↓
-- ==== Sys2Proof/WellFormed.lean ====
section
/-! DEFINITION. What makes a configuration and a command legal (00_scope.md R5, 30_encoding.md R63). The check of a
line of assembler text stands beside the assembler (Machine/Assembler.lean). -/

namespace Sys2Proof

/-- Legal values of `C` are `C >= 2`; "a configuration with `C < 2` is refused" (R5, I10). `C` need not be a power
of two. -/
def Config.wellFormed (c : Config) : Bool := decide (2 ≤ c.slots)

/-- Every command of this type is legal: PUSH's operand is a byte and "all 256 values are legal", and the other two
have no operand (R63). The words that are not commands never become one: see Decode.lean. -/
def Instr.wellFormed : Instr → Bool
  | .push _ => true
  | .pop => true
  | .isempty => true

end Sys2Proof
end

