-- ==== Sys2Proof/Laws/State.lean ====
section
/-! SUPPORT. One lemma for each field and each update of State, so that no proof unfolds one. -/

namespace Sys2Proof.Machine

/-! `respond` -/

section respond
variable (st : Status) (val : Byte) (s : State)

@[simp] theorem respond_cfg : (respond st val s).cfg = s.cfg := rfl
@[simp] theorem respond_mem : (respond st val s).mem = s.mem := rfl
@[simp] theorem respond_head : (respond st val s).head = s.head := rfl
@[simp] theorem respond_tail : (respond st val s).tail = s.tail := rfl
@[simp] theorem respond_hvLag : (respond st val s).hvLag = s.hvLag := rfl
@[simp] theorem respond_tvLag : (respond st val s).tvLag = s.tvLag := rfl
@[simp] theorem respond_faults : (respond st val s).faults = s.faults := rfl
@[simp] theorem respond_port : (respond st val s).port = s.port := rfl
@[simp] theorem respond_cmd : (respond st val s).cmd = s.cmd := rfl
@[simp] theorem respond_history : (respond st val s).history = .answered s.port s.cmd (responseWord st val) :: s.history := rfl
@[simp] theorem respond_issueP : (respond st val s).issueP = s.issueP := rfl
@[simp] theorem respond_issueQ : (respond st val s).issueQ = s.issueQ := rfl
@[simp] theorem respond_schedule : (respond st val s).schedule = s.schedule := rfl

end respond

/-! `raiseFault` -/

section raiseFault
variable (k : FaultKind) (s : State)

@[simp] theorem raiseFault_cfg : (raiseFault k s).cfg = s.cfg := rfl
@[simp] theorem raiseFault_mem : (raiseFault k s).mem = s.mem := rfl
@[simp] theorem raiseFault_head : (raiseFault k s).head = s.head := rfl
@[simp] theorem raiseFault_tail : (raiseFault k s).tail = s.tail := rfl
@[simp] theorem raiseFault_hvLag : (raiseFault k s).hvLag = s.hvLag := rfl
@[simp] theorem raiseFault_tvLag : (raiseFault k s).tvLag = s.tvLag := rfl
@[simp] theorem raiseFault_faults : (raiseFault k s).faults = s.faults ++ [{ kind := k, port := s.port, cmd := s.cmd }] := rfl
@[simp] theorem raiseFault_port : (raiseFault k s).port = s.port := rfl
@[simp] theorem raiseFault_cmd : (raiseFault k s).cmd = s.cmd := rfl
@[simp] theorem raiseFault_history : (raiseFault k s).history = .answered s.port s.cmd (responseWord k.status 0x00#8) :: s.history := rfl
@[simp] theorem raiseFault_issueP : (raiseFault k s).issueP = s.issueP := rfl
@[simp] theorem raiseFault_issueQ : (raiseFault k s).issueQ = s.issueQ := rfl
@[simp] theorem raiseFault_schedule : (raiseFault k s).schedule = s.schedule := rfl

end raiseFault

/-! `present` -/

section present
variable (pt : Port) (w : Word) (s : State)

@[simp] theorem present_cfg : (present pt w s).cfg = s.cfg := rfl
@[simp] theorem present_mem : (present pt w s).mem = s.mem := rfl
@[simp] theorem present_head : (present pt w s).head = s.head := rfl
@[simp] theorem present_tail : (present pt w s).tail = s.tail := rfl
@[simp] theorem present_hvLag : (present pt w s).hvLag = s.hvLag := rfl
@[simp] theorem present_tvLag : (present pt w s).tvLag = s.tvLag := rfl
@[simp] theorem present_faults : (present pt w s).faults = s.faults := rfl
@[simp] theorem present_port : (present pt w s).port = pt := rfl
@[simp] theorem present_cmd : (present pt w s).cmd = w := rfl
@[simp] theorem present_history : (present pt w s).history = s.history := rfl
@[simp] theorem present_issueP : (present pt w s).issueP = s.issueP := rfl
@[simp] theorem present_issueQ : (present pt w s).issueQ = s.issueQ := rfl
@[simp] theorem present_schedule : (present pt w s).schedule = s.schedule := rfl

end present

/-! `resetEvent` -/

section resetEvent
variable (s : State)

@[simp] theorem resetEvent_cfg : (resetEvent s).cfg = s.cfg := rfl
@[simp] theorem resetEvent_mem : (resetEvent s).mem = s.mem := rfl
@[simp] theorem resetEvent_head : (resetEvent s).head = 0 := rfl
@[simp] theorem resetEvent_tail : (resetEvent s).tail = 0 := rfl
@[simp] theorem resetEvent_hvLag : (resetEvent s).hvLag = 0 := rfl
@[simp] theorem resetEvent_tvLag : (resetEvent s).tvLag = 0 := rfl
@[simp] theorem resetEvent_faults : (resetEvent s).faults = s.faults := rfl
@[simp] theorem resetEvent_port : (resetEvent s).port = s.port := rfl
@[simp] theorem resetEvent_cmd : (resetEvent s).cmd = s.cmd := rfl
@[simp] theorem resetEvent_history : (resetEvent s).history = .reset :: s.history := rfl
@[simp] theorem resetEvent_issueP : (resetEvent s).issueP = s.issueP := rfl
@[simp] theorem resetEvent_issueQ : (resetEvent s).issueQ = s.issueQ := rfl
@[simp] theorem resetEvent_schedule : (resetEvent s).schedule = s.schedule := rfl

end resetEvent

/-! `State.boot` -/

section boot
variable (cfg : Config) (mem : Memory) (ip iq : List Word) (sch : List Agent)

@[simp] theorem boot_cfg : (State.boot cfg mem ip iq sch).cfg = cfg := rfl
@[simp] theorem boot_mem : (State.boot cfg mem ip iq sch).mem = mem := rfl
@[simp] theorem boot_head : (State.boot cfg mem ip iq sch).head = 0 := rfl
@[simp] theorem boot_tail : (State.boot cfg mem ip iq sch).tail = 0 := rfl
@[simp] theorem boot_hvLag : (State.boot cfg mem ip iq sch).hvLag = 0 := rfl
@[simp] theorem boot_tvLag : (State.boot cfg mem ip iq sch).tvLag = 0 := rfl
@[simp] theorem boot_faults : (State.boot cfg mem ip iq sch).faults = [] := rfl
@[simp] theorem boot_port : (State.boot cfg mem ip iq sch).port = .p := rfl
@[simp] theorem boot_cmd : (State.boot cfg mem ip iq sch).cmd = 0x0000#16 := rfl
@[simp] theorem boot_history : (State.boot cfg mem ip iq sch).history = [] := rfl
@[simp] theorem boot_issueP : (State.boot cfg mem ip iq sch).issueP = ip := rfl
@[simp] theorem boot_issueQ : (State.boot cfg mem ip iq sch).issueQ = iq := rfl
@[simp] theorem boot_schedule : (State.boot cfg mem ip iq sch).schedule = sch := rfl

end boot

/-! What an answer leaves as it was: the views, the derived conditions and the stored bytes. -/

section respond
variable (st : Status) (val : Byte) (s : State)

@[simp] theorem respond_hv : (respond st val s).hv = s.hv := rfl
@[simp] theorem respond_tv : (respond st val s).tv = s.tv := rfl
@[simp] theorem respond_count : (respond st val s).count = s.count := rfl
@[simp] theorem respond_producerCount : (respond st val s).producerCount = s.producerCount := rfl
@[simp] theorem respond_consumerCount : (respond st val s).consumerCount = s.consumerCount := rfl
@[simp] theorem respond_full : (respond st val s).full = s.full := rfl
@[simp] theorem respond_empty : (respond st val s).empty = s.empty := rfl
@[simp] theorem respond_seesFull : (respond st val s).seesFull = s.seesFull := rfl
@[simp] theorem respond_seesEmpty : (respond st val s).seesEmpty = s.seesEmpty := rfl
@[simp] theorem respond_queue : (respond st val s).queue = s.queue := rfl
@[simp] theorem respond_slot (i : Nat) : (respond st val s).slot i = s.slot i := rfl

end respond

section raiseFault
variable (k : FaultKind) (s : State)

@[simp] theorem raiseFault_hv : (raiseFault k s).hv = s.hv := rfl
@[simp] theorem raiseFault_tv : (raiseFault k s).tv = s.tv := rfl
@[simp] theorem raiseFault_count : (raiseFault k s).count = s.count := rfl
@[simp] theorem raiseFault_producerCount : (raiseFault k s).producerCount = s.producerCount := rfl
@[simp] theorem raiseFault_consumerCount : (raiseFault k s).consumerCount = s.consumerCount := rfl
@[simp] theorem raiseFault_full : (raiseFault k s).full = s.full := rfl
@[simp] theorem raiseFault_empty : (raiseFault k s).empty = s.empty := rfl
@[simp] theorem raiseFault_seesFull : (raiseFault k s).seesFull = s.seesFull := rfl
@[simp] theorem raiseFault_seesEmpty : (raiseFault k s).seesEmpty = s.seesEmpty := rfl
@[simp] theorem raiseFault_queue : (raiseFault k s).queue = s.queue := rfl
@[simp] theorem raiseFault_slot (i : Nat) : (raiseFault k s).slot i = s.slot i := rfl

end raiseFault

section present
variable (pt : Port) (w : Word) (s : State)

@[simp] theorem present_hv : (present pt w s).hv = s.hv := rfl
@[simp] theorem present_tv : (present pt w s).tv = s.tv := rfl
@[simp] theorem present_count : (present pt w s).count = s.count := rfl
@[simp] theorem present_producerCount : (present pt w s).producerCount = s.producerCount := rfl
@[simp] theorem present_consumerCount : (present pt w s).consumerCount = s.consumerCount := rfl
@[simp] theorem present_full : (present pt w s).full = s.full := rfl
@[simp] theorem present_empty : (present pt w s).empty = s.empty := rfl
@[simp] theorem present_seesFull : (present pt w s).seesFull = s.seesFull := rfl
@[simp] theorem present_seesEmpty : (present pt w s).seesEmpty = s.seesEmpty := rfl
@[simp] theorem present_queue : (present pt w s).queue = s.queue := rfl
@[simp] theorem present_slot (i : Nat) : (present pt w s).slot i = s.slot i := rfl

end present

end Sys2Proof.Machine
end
↑
--- Exercise ---
Go through the entries. Report every line that contains the word "namespace".

--- Exercise result ---
namespace Sys2Proof
namespace Sys2Proof.Machine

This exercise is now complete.